EXERCISE
Please reproduce verbatim the lines below, from the first through the one with "else s.updPwr fun".

[Source data]
################
/-- UV_WARN (R397). -/
def execUvWarn (t : Nat) (vin : Half) (s : State) : Host.Outcome State Fault Refusal :=
  let s := s.advance t
  .next (if ¬ s.powerOn ∨ 4700 ≤ vin.toNat then s
    else s.updPwr fun p => { p with vin := vin, event := setBit p.event 0 })

/-- OVERVOLTAGE (R397): the input protection opens the power stage. -/
def execOvervoltage (t : Nat) (vin : Half) (s : State) : Host.Outcome State Fault Refusal :=
  let s := s.advance t
  .next (if vin.toNat ≤ 6200 then s else (s.updPwr fun p => { p with vin := vin }).cutPower false)

/-- EPO (R411, R433). It undoes the latch of a thermal trip once released (R409). -/
def execEpo (t : Nat) (s : State) : Host.Outcome State Fault Refusal :=
  let s := (s.advance t).cutPower false
  .next (s.updPwr fun p => { p with epo := true, latchedOpen := false })

/-- THERMAL_TRIP (R409): power is cut, and the stage stays open. -/
def execThermalTrip (t : Nat) (s : State) : Host.Outcome State Fault Refusal :=
  let s := s.advance t
  .next (if s.powerOn then s.cutPower true else s)

/-! Start-up (Table 18.3). -/

/-- SLOT_ID from the twelve straps and SLOT_PAR: odd parity, else 0xFFFF (R435). -/
def slotIdOf (straps : BitVec 12) (par : Bool) : Half :=
  let ones := ((List.range 12).filter fun i => hasBit straps i).length + if par then 1 else 0
  if ones % 2 = 1 then BitVec.ofNat 16 straps.toNat else 0xFFFF

/-- The system partition as it exists from ROM start (R283), its keys drawn (R285, R286). -/
def systemPartition (draw : Nat) : Partition :=
  { isThere := true, regionBase := 120, regionGib := 4, pghCount := 4096, ctxMax := 256, winMax := 512, lpSlots := 1
    cvuSlots := 0x0101, xtsKey := some draw, kemKey := some (draw + 1) }

/-- ROM_START (R208, R217, R218, R283, R285, R286, R298, R403, R435). After an EJECT that ends in a restart the module starts its ROM
once its history is programmed (R421). -/
def execRomStart (t : Nat) (straps : BitVec 12) (par : Bool) (fuseOk : Bool) (s : State) : Host.Outcome State Fault Refusal :=
  let s := s.advance t
  let s := if s.pwr.phase = .ejecting ∧ s.pwr.rebootFrom.isSome then s.restart else s
  .next (if s.pwr.phase ≠ .starting then s
    else
      let k := s.sec.draws
      let (nonce, s) := s.draw 8
      let full : Bool := s.sec.epoch.toNat = 4095
      let s := s.updSec fun c =>
        { c with
          draws := c.draws + 2, nonce := BitVec.ofNat 64 (leNat nonce), xmssNext := 0, reservedTo := 0
          epoch := if full ∨ ¬ fuseOk then c.epoch else c.epoch + 1, exhausted := full || !fuseOk }
      let s := s.updPart 0 fun _ => systemPartition (k + 1)
      (s.updHost fun h => { h with hpReady := true }).updPwr fun p =>
        { p with phase := .rom, slotId := slotIdOf straps par, rootLocked := true, domains := p.domains ||| alwaysOn })

/-- The settings copy that the boot NOR holds, where valid: WRITE_COUNT and FORMAT (R414, R423, Table 19.6). -/
def settingsCopy (nor : Mem) (copy : Nat) : Option (Nat × List Byte) :=
  let b := memRead nor (0x50000 + 0x8000 * copy) 432
  if field b 0 4 = 0x54544553 ∧ field b 428 4 = crc32c (b.take 428) then some (field b 8 4, b) else none

/-- The settings copy in use at power-up, its WRITE_COUNT and its record (R414, R423). -/
def settingsInUse (nor : Mem) : Option (Nat × Nat × List Byte) :=
  match settingsCopy nor 0, settingsCopy nor 1 with
  | none, none => none
  | some x, none => some (0, x)
  | none, some y => some (1, y)
  | some x, some y => if laterCount y.1 x.1 then some (1, y) else some (0, x)

/-- BST_CONFIG (Table 17.7). -/
def Bist.config (b : Bist) : Nat :=
  (if b.stagger then 1 else 0) + (if b.gate then 2 else 0) + 4 * b.maxConcurrent.toNat + if b.periodic then 32 else 0

/-- A write of BST_CONFIG (Table 17.7): one that clears both STAGGER and GATE is ignored, and so is a MAX_CONCURRENT outside 1-6. -/
def Bist.setConfig (b : Bist) (v : Nat) : Bist :=
  if v % 4 = 0 then b
  else
    let n := v / 4 % 8
    { b with
      stagger := v % 2 = 1, gate := v / 2 % 2 = 1, periodic := v / 32 % 2 = 1
      maxConcurrent := if 1 ≤ n ∧ n ≤ 6 then BitVec.ofNat 3 n else b.maxConcurrent }
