/-- WAITL, WAITL_RELEASE, EGRESS_CREDIT_RELEASE and their timeouts. -/
def Obligations.TransferAndCreditWaits : Prop :=
  ∀ (s : State) (t : Nat) (e : EngId) (j : Job),
    let u := s.advance t
    let q := u.eng[e].seq
    (u.issuing e = some j →
      (q.xfersDone = true → exec (.waitl t e {}) s =
        .next { u with eng := u.eng.set e { u.eng[e] with seq := { q with sinceWaitl := [], xfers := [] } } })
      ∧ (q.xfersDone = false → u.waitlBound e j ≠ 0 → exec (.waitl t e {}) s =
        .next { u with eng := u.eng.set e { u.eng[e] with seq := { q with
          sinceWaitl := [], wait := some (.xfers u.now (u.now + u.waitlBound e j)) } } }))
    ∧ (∀ issued limit : Nat, u.waiting e = some (j, .xfers issued limit) →
        (u.now ≤ limit → q.xfersDone = true → exec (.waitlRelease t e) s =
          .next { u with eng := u.eng.set e { u.eng[e] with seq := { q.released u.now with xfers := [] } } })
        ∧ (u.now ≤ limit → q.xfersDone = false → exec (.waitlRelease t e) s = .next u)
        ∧ (limit < u.now → exec (.waitlRelease t e) s = .next (u.endEarly j.id stWaitTimeout))
        ∧ (limit ≤ u.now → q.xfersDone = false ∨ limit < u.now →
            exec (.waitTimeout t e) s = .next (u.endEarly j.id stWaitTimeout)))
    ∧ ∀ port link route bytes issued limit : Nat, u.waiting e = some (j, .egress port link route bytes issued limit) →
        (∀ c : Ctx, u.now ≤ limit → u.ctx? (BitVec.ofNat 16 link) = some c → u.isStandby = false →
          let n := u.beatBlocks e route bytes
          (u.portHeld j.part c.port = false → n ≤ c.outCredit → exec (.egressCreditRelease t e) s =
            .next (((u.updCtx c.link fun x => { x with outCredit := x.outCredit - n }).twinForward 2).updEng e fun g =>
              { g with seq := { g.seq.released u.now with granted := some (route, n) } }))
          ∧ (u.portHeld j.part c.port = true ∨ c.outCredit < n → exec (.egressCreditRelease t e) s = .next u
            ∧ (limit = u.now → exec (.waitTimeout t e) s = .next (u.endEarly j.id stWaitTimeout))))
        ∧ (limit < u.now → exec (.egressCreditRelease t e) s = .next (u.endEarly j.id stWaitTimeout)
            ∧ exec (.waitTimeout t e) s = .next (u.endEarly j.id stWaitTimeout))

/-- LOOP, TEST, END. -/
def Obligations.LoopTestEnd : Prop :=
  ∀ (s : State) (t : Nat) (e : EngId) (j : Job) (i : Nat),
    let u := s.advance t
    let g := u.eng[e]
    u.issuing e = some j →
      (∀ l : LoopEntry, (imageOn j e).loops[i]? = some l →
        let encloses := fun (x : Nat × Nat) =>
          let o := (imageOn j e).loops.getD x.1 ⟨0, 0, 0, []⟩
          x.1 ≠ i && decide (o.first ≤ l.first ∧ l.last ≤ o.last)
        let goes := fun (k : Nat) => exec (.loop t e i {}) s =
          .next { u with eng := u.eng.set e { g with seq := { g.seq with loops := (i, k) :: g.seq.loops.filter encloses } } }
        (assoc i g.seq.loops = none → goes 0)
        ∧ ∀ k : Nat, assoc i g.seq.loops = some k → goes (if k + 1 < l.count then k + 1 else 0))
      ∧ (∀ steps : Nat, (imageOn j e).windows[i]? = some steps → ∃ g' : Engine,
          exec (.test t e i {}) s = .next { u with free := u.free + 76, eng := u.eng.set e g' }
          ∧ g' = { g with tileA := g'.tileA, tileB := g'.tileB, bcast := g'.bcast, acc := g'.acc, matOut := g'.matOut
                          append := g'.append, argmax := g'.argmax, seq := { g.seq with testUntil := u.now + 256 * steps } }
          ∧ g'.tileA.image = { seed := some u.free } ∧ g'.tileB.image = { seed := some (u.free + 1) }
          ∧ g'.bcast = { seed := some (u.free + 2) } ∧ (∀ k : Fin 64, g'.acc[k] = { seed := some (u.free + 3 + k.val) })
          ∧ g'.matOut = { seed := some (u.free + 67) } ∧ g'.append = { seed := some (u.free + 68) }
          ∧ g'.argmax = { seed := some (u.free + 69) })
      ∧ ((imageOn j e).loops[i]? = none → exec (.loop t e i {}) s = .next (u.endEarly j.id stBadArg))
      ∧ ((imageOn j e).windows[i]? = none → exec (.test t e i {}) s = .next (u.endEarly j.id stBadArg))
      ∧ (assoc e j.ends = none → exec (.endJob t e {}) s = .next (u.updJob j.id fun x => { x with ends := assocSet e u.now x.ends }))
      ∧ ((assoc e j.ends).isSome = true → exec (.endJob t e {}) s = .next u)

/-! Jobs, misses, SAFE_STOP, checks, scrubbing and the KV walk (chapters 02, 04, 07, 08). -/

/-- The engines of a list changed by one function, the others as they were. -/
def Cert.onEngines (u : State) (es : List EngId) (f : EngId → Engine → Engine) : State :=
  { u with eng := Vector.ofFn fun x => if x ∈ es then f x u.eng[x] else u.eng[x] }

/-- JOB_START and JOB_COMPLETION. -/
def Obligations.JobsStartTogetherAndComplete : Prop :=
  ∀ (s : State) (t : Nat) (j : Job),
    let u := s.advance t
    (∀ (e : EngId) (rest : List Job) (c : Nat), u.queueOf e = j :: rest → j.released = some c → j.started = none → j.early = none →
      (∀ k ∈ u.scheds, k.binds = []) → u.job? j.id = some j → j.kvStatus = none → j.engines.Nodup →
        (c + 2 ≤ u.now → (∀ x ∈ j.engines, u.engineFree j x = true) →
          (∀ x ∈ j.engines, ∀ r ∈ preloadRows (imageOn j x), r ∉ u.eng[x].mem.storeBad) → exec (.jobStart t e) s =
          .next { Cert.onEngines (u.updJob j.id fun k => { k with started := some u.now }) j.engines fun x g =>
              { g with
                argmax := { seed := some (u.free + j.engines.idxOf x) }
                seq := { job := some j.id, freeFrom := g.seq.freeFrom, testUntil := g.seq.testUntil } }
            with free := u.free + j.engines.length })
        ∧ (u.now < c + 2 ∨ (∃ x ∈ j.engines, u.engineFree j x = false) → exec (.jobStart t e) s = .next u))
    ∧ (u.job? j.id = some j → j.walkGen = none → j.kvStatus = none → j.missed = false → u.part[j.part].ckpt = none →
        (u.isComplete j = false → exec (.jobCompletion t j.id) s = .next u)
        ∧ (u.isComplete j = true → j.completion ≤ j.last →
          let left := { Cert.onEngines u j.engines (fun _ g => g.forget j.id none) with jobs := u.jobs.filter fun x => x.id ≠ j.id }
          (j.source = .internal → exec (.jobCompletion t j.id) s = .next left)
          ∧ ∀ (w : WinId) (row : Nat) (tag : Word), j.source = .window w row tag → exec (.jobCompletion t j.id) s =
            .next (left.jobRow w row stOk tag j.completion 0 j.sealEntry (j.statusSeen j.completion))))

/-- A packet queued for a job that has missed: marked ST_DEADLINE_MISS in its header (R43; log entry 86, the model's choice of the field). -/
def Cert.marked (j : Job) (x : TxPkt) : TxPkt :=
  if x.job = some j.id then { x with pkt := { x.pkt with kvSeq := stDeadlineMiss } } else x
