-- ==== Sys2Proof/Laws/State.lean ====
section
/-! SUPPORT. Every named update of the state read field by field: the field that it changes, and that it leaves every other one. -/

namespace Sys2Proof.Machine

/-! `State.updEng`. -/

@[simp] theorem State.updEng_now (s : State) (e : EngId) (f : Engine → Engine) : (s.updEng e f).now = s.now := rfl
@[simp] theorem State.updEng_eng (s : State) (e : EngId) (f : Engine → Engine) : (s.updEng e f).eng = s.eng.set e (f s.eng[e]) := rfl
@[simp] theorem State.updEng_scheds (s : State) (e : EngId) (f : Engine → Engine) : (s.updEng e f).scheds = s.scheds := rfl
@[simp] theorem State.updEng_jobs (s : State) (e : EngId) (f : Engine → Engine) : (s.updEng e f).jobs = s.jobs := rfl
@[simp] theorem State.updEng_nextJob (s : State) (e : EngId) (f : Engine → Engine) : (s.updEng e f).nextJob = s.nextJob := rfl
@[simp] theorem State.updEng_nextXfer (s : State) (e : EngId) (f : Engine → Engine) : (s.updEng e f).nextXfer = s.nextXfer := rfl
@[simp] theorem State.updEng_hist (s : State) (e : EngId) (f : Engine → Engine) : (s.updEng e f).hist = s.hist := rfl
@[simp] theorem State.updEng_units (s : State) (e : EngId) (f : Engine → Engine) : (s.updEng e f).units = s.units := rfl
@[simp] theorem State.updEng_host (s : State) (e : EngId) (f : Engine → Engine) : (s.updEng e f).host = s.host := rfl
@[simp] theorem State.updEng_fab (s : State) (e : EngId) (f : Engine → Engine) : (s.updEng e f).fab = s.fab := rfl
@[simp] theorem State.updEng_env (s : State) (e : EngId) (f : Engine → Engine) : (s.updEng e f).env = s.env := rfl
@[simp] theorem State.updEng_part (s : State) (e : EngId) (f : Engine → Engine) : (s.updEng e f).part = s.part := rfl
@[simp] theorem State.updEng_sec (s : State) (e : EngId) (f : Engine → Engine) : (s.updEng e f).sec = s.sec := rfl
@[simp] theorem State.updEng_twin (s : State) (e : EngId) (f : Engine → Engine) : (s.updEng e f).twin = s.twin := rfl
@[simp] theorem State.updEng_vid (s : State) (e : EngId) (f : Engine → Engine) : (s.updEng e f).vid = s.vid := rfl
@[simp] theorem State.updEng_sms (s : State) (e : EngId) (f : Engine → Engine) : (s.updEng e f).sms = s.sms := rfl
@[simp] theorem State.updEng_cvu (s : State) (e : EngId) (f : Engine → Engine) : (s.updEng e f).cvu = s.cvu := rfl
@[simp] theorem State.updEng_bist (s : State) (e : EngId) (f : Engine → Engine) : (s.updEng e f).bist = s.bist := rfl
@[simp] theorem State.updEng_pwr (s : State) (e : EngId) (f : Engine → Engine) : (s.updEng e f).pwr = s.pwr := rfl
@[simp] theorem State.updEng_fw (s : State) (e : EngId) (f : Engine → Engine) : (s.updEng e f).fw = s.fw := rfl
@[simp] theorem State.updEng_free (s : State) (e : EngId) (f : Engine → Engine) : (s.updEng e f).free = s.free := rfl
@[simp] theorem State.updEng_pending (s : State) (e : EngId) (f : Engine → Engine) : (s.updEng e f).pending = s.pending := rfl

/-! `State.updPart`. -/

@[simp] theorem State.updPart_now (s : State) (p : PartId) (f : Partition → Partition) : (s.updPart p f).now = s.now := rfl
@[simp] theorem State.updPart_eng (s : State) (p : PartId) (f : Partition → Partition) : (s.updPart p f).eng = s.eng := rfl
@[simp] theorem State.updPart_scheds (s : State) (p : PartId) (f : Partition → Partition) : (s.updPart p f).scheds = s.scheds := rfl
@[simp] theorem State.updPart_jobs (s : State) (p : PartId) (f : Partition → Partition) : (s.updPart p f).jobs = s.jobs := rfl
@[simp] theorem State.updPart_nextJob (s : State) (p : PartId) (f : Partition → Partition) : (s.updPart p f).nextJob = s.nextJob := rfl
@[simp] theorem State.updPart_nextXfer (s : State) (p : PartId) (f : Partition → Partition) : (s.updPart p f).nextXfer = s.nextXfer := rfl
@[simp] theorem State.updPart_hist (s : State) (p : PartId) (f : Partition → Partition) : (s.updPart p f).hist = s.hist := rfl
@[simp] theorem State.updPart_units (s : State) (p : PartId) (f : Partition → Partition) : (s.updPart p f).units = s.units := rfl
@[simp] theorem State.updPart_host (s : State) (p : PartId) (f : Partition → Partition) : (s.updPart p f).host = s.host := rfl
@[simp] theorem State.updPart_fab (s : State) (p : PartId) (f : Partition → Partition) : (s.updPart p f).fab = s.fab := rfl
@[simp] theorem State.updPart_env (s : State) (p : PartId) (f : Partition → Partition) : (s.updPart p f).env = s.env := rfl
@[simp] theorem State.updPart_part (s : State) (p : PartId) (f : Partition → Partition) : (s.updPart p f).part = s.part.set p (f s.part[p]) := rfl
@[simp] theorem State.updPart_sec (s : State) (p : PartId) (f : Partition → Partition) : (s.updPart p f).sec = s.sec := rfl
@[simp] theorem State.updPart_twin (s : State) (p : PartId) (f : Partition → Partition) : (s.updPart p f).twin = s.twin := rfl
@[simp] theorem State.updPart_vid (s : State) (p : PartId) (f : Partition → Partition) : (s.updPart p f).vid = s.vid := rfl
@[simp] theorem State.updPart_sms (s : State) (p : PartId) (f : Partition → Partition) : (s.updPart p f).sms = s.sms := rfl
@[simp] theorem State.updPart_cvu (s : State) (p : PartId) (f : Partition → Partition) : (s.updPart p f).cvu = s.cvu := rfl
@[simp] theorem State.updPart_bist (s : State) (p : PartId) (f : Partition → Partition) : (s.updPart p f).bist = s.bist := rfl
@[simp] theorem State.updPart_pwr (s : State) (p : PartId) (f : Partition → Partition) : (s.updPart p f).pwr = s.pwr := rfl
@[simp] theorem State.updPart_fw (s : State) (p : PartId) (f : Partition → Partition) : (s.updPart p f).fw = s.fw := rfl
@[simp] theorem State.updPart_free (s : State) (p : PartId) (f : Partition → Partition) : (s.updPart p f).free = s.free := rfl
@[simp] theorem State.updPart_pending (s : State) (p : PartId) (f : Partition → Partition) : (s.updPart p f).pending = s.pending := rfl

/-! `State.updHost`. -/

@[simp] theorem State.updHost_now (s : State) (f : HostPort → HostPort) : (s.updHost f).now = s.now := rfl
@[simp] theorem State.updHost_eng (s : State) (f : HostPort → HostPort) : (s.updHost f).eng = s.eng := rfl
@[simp] theorem State.updHost_scheds (s : State) (f : HostPort → HostPort) : (s.updHost f).scheds = s.scheds := rfl
@[simp] theorem State.updHost_jobs (s : State) (f : HostPort → HostPort) : (s.updHost f).jobs = s.jobs := rfl
@[simp] theorem State.updHost_nextJob (s : State) (f : HostPort → HostPort) : (s.updHost f).nextJob = s.nextJob := rfl
@[simp] theorem State.updHost_nextXfer (s : State) (f : HostPort → HostPort) : (s.updHost f).nextXfer = s.nextXfer := rfl
@[simp] theorem State.updHost_hist (s : State) (f : HostPort → HostPort) : (s.updHost f).hist = s.hist := rfl
@[simp] theorem State.updHost_units (s : State) (f : HostPort → HostPort) : (s.updHost f).units = s.units := rfl
@[simp] theorem State.updHost_host (s : State) (f : HostPort → HostPort) : (s.updHost f).host = f s.host := rfl
@[simp] theorem State.updHost_fab (s : State) (f : HostPort → HostPort) : (s.updHost f).fab = s.fab := rfl
@[simp] theorem State.updHost_env (s : State) (f : HostPort → HostPort) : (s.updHost f).env = s.env := rfl
@[simp] theorem State.updHost_part (s : State) (f : HostPort → HostPort) : (s.updHost f).part = s.part := rfl
@[simp] theorem State.updHost_sec (s : State) (f : HostPort → HostPort) : (s.updHost f).sec = s.sec := rfl
@[simp] theorem State.updHost_twin (s : State) (f : HostPort → HostPort) : (s.updHost f).twin = s.twin := rfl
@[simp] theorem State.updHost_vid (s : State) (f : HostPort → HostPort) : (s.updHost f).vid = s.vid := rfl
@[simp] theorem State.updHost_sms (s : State) (f : HostPort → HostPort) : (s.updHost f).sms = s.sms := rfl
@[simp] theorem State.updHost_cvu (s : State) (f : HostPort → HostPort) : (s.updHost f).cvu = s.cvu := rfl
@[simp] theorem State.updHost_bist (s : State) (f : HostPort → HostPort) : (s.updHost f).bist = s.bist := rfl
@[simp] theorem State.updHost_pwr (s : State) (f : HostPort → HostPort) : (s.updHost f).pwr = s.pwr := rfl
@[simp] theorem State.updHost_fw (s : State) (f : HostPort → HostPort) : (s.updHost f).fw = s.fw := rfl
@[simp] theorem State.updHost_free (s : State) (f : HostPort → HostPort) : (s.updHost f).free = s.free := rfl
@[simp] theorem State.updHost_pending (s : State) (f : HostPort → HostPort) : (s.updHost f).pending = s.pending := rfl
################
TASK ANSWER
/-- UV_WARN (R397). -/
def execUvWarn (t : Nat) (vin : Half) (s : State) : Host.Outcome State Fault Refusal :=
  let s := s.advance t
  .next (if ¬ s.powerOn ∨ 4700 ≤ vin.toNat then s
    else s.updPwr fun p => { p with vin := vin, event := setBit p.event 0 })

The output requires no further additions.